Australian Muslim women, once they are able to get beyond the secondary school system, acquire one, two, three degrees and will generally move onto a doctoral level of education. Once women are able to just get beyond a certain point Muslim women tend to be fairly high achievers.

I want to strengthen these stories in Australia. I want more of us to be speaking about them and not just Muslim women. I want our resistance to be a matter of fact for every woman in Australia. But I also want to introduce some new stories or perhaps emphasise a bit more on the stories that we never seem to tell anymore.

The feminist space in Australia is a fairly big space and it has always been characterised by diversity. In the sphere of women in their work diversity is not a cultural battleground in which some people win and some people lose. Feminism has not only taught us about power but it has also taught us about difference. It has also taught us about respect and working with diversity, and I believe that women have always been much better at that space than men.

Muslim women and non Muslim women, in Australia anyway, are not opposites and we desperately need to escape this simplicity. Our gender gives us all the burden and the benefit of one heritage, and irrespective of our religious affiliation or non religious affiliations or when we came to this country, our common heritage binds us to a common cause and that is the cause for women and a cause that I’m very proud to be fighting for.

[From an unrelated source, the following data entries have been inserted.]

/-- The end of the range is reached with this frame. -/
def ReplayEnd.reached (stop : ReplayEnd) (e : TEntry) : Bool :=
  match stop with
  | .slice n => decide (n ≤ e.slice)
  | .before _ => false

/-- Region mask of a request (R238, R250): lost in both copies it reads all ones. -/
def Bolov.replayMask (m : Nat) (b : Bolov) : Bolov × BitVec 256 :=
  let (b1, lost) := b.tableRead (maskLine 0 m) (maskLine 1 m)
  (b1, if lost then BitVec.allOnes 256 else match fget none b.tarn.masks m with | some v => v | none => BitVec.allOnes 256)

/-- The unit of an entry goes out, whole or up to the line that the writer has passed (R239, R240). -/
def Bolov.replayUnit (r : Replay) (e : TEntry) (cut bad last : Bool) (b : Bolov) : Bolov :=
  let b1 := if e.isFrame then b.replayFrame r e.words (e.slice % 256) else b.replayFrame r (e.header :: e.words) 0
  if cut then (b1.replayCut r).replayEnd r rsOvertaken
  else b1.replayPut { r with unit := some (e.isFrame, e.slice, bad), ended := last }

/-- The next entry is sent or passed over (R238, R239, R241): `passed` is the line that the writer passed during its read. -/
def Bolov.replaySend (r : Replay) (e0 : TEntry) (passed : Option Nat) (b : Bolov) : Bolov :=
  let r1 := { r with next := e0.pos + e0.lines, prevSeq := if e0.kind = 0xF then r.prevSeq else some e0.seq }
  let skip := e0.kind == 0xF || (match r.fromSlice with | some n => !e0.isFrame || decide (e0.slice < n) | none => false)
  if skip then b.replayPut r1
  else
    let r2 := { r1 with fromSlice := none }
    let (b1, e, bad) := b.readEntry e0 (match passed with | some k => min k e0.lines | none => e0.lines)
    let cut := passed.isSome
    if e.isFrame then
      let (b2, mask) := b1.replayMask r.mask
      let last := r.stop.reached e
      if e.notices || decide (mask = BitVec.allOnes 256) || decide (mask &&& e.regions ≠ 0) then b2.replayUnit r2 e cut bad last
      else if cut then b2.replayEnd r2 rsOvertaken
      else if last then b2.replayEnd r2 rsDone
      else b2.replayPut r2
    else if r.express then b1.replayUnit r2 e cut bad false
    else if cut then b1.replayEnd r2 rsOvertaken
    else b1.replayPut r2

/-- The start moves forward to the first frame of the range that meets the guard (R240). -/
def Bolov.replayForward (r : Replay) (b : Bolov) : Bolov :=
  match b.tarn.entries.find? (fun x => decide (r.next ≤ x.pos) && x.isFrame && !r.stop.past x && b.guardOk x) with
  | some x => b.replayPut { r with next := x.pos, prevSeq := none, truncated := true }
  | none => b.replayEnd r rsOvertaken

/-- An express or mark entry lies behind the last frame of the range, or may: no later frame is reserved (R237). -/
def Bolov.behindRange (b : Bolov) (r : Replay) (e : TEntry) : Option Bool :=
  match b.tarn.entries.find? (fun x => x.isFrame && decide (e.pos < x.pos)), r.stop with
  | some x, _ => some (r.stop.past x)
  | none, .slice _ => some false
  | none, .before _ => none

/-- The reader turns to the next entry (R240, R241). It waits for an entry that is still to be written, and for the frame that
tells whether the range goes on (R243). -/
def Bolov.replayNext (r : Replay) (passed : Option Nat) (b : Bolov) : Bolov :=
  match b.tarn.entries.find? (fun e => decide (r.next ≤ e.pos)) with
  | none => b
  | some e =>
    let behind := if e.isFrame then some (r.stop.past e) else if e.kind = 0xF then some false else b.behindRange r e
    if r.prevSeq.isNone && r.fromSlice.isNone && e.pos != r.next then b.replayForward r
    else match behind with
      | none => b
      | some true => b.replayEnd r rsDone
      | some false =>
        if (match r.prevSeq with | some q => e.kind != 0xF && e.seq != (q + 1) % 2 ^ 32 | none => false) then
          b.replayEnd r rsOvertaken
        else if e.kind != 0xF && !e.written then b
        else if !b.guardOk e then
          if r.frames + r.units > 0 then b.replayEnd r rsOvertaken else b.replayForward r
        else if passed = some 0 then b.replayEnd r rsOvertaken
        else
          let head := tarnLine (physLine (e.pos % b.tarn.hist))
          let b1 := b.readOnce head
          if b1.poisoned head then b1.replayEnd r rsPoison else b1.replaySend r e passed

/-- The reader of the replay that runs on a lane, once the unit before is out (R239): paused while the lane is held or in breach. -/
def Bolov.replayRead (lane : Fin 16) (passed : Option Nat) (b : Bolov) : Bolov :=
  match b.tarn.requests.find? (fun r => r.lane == lane && r.active) with
  | none => b
  | some r0 =>
    if (b.lanes[lane]).heldFrom.isSome || (b.lanes[lane]).breach || !b.replayIdle lane then b
    else
      let r := r0.delivered
      let b1 := (b.replayPut r).modLane lane (fun l => { l with replay := none })
      if r.aborted then b1.replayEnd r rsAborted
      else if r.ended then b1.replayEnd r rsDone
      else
        let b2 := b1.readOnce (requestLine r.slot)
        if b2.poisoned (requestLine r.slot) then b2.replayEnd r rsPoison else b2.replayNext r passed

/-- A lane is disabled: its replay ends ABORTED (R243). -/
def Bolov.replayLaneOff (lane : Fin 16) (b : Bolov) : Bolov :=
  forAll (b.tarn.requests.filter (fun r => r.lane == lane && r.active)) (fun r b => b.replayBreak r) b

/-- Tarn goes off: running replays end ABORTED, waiting requests NOT_FOUND (R226, R243). -/
def Bolov.replayTarnOff (b : Bolov) : Bolov :=
  forAll b.tarn.requests (fun r b => if r.active then b.replayBreak r else b.replayEnd r rsNotFound) b

/-! ### Meanings -/

/-- REPLAY_ACCEPT (R237). -/
def execReplayAccept (t : Tick) (s : State) : Out := atB t s Bolov.replayAccept

/-- REPLAY_ABORT (R243). -/
def execReplayAbort (t : Tick) (s : State) : Out := atB t s Bolov.replayAbort

/-- REPLAY_START (R239). -/
def execReplayStart (lane : Fin 16) (t : Tick) (s : State) : Out := atB t s (Bolov.replayBegin lane)

/-- REPLAY_ENTRY_READ (R240). -/
def execReplayEntryRead (lane : Fin 16) (t : Tick) (passed : Option Nat) (reads : List LineRead) (s : State) : Out :=
  atB t s (fun b => (b.withFlaws reads).replayRead lane passed)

There is a need to support Muslim women no doubt, sometimes in a very practical way, but sometimes in also bringing Muslim women into a conversation about empowerment and rights and what those things mean for them. Sometimes empowerment is a consequence of our work and we never have that discussion with women. Sometimes giving women a home to live in, an income to finance their life is enough. But other times it is actually important to have that conversation. And there are times in which empowerment and the basic human rights of women have to be at the centre of the exchange with women. And just as we enter that exchange with responsibility, with care and with sound ethics, so too women need to take responsibility of at least recognising their basic human rights, and in all my years of working with Muslim women I have never seen them back away from this invitation. And while I have seen Muslim women bide for time, I have never seen a Muslim woman retreat from that basic question of rights.

The continual rumination on the vulnerability and oppression of women is not helpful any more and I think that in some ways we’re a bit stuck on it. I don’t want to be nonchalant about it, but the reality is okay, so we know Muslim women do face significant forms of oppression and vulnerability. Surely now the point is to fix it. We understand structural inequities, we know how men have exploited Islam to benefit them, we know Muslim women see integration and participation in Australian society as a basic right – not as an unpalatable obligation, and we understand the barriers that they face for successful integration. Most importantly we actually know quite a lot about what to do about these issues and we need to get our head down and do the work as the women before us have always done.

As an organisation of Muslim women we are driven by the belief that purposeful and meaningful power, enacted for the collective good, is the domain of women. It is the form of leadership that they are interested in. I know that there are exceptions to this of course, but it is … meaningful leadership that contributes to everybody is a form of leadership that I think belongs mostly to women.

The collective good describes both the process by which women have exercised leadership and the desired outcome of their leadership. This capacity is actually an invaluable resource which we must use more often. It not only benefits Australia as a whole but also the individual woman who has given her basic right to engage in a conscious, reflective, humane manner for everybody.

We owe Muslim women their inclusion as much as they owe us their participation. Thank you.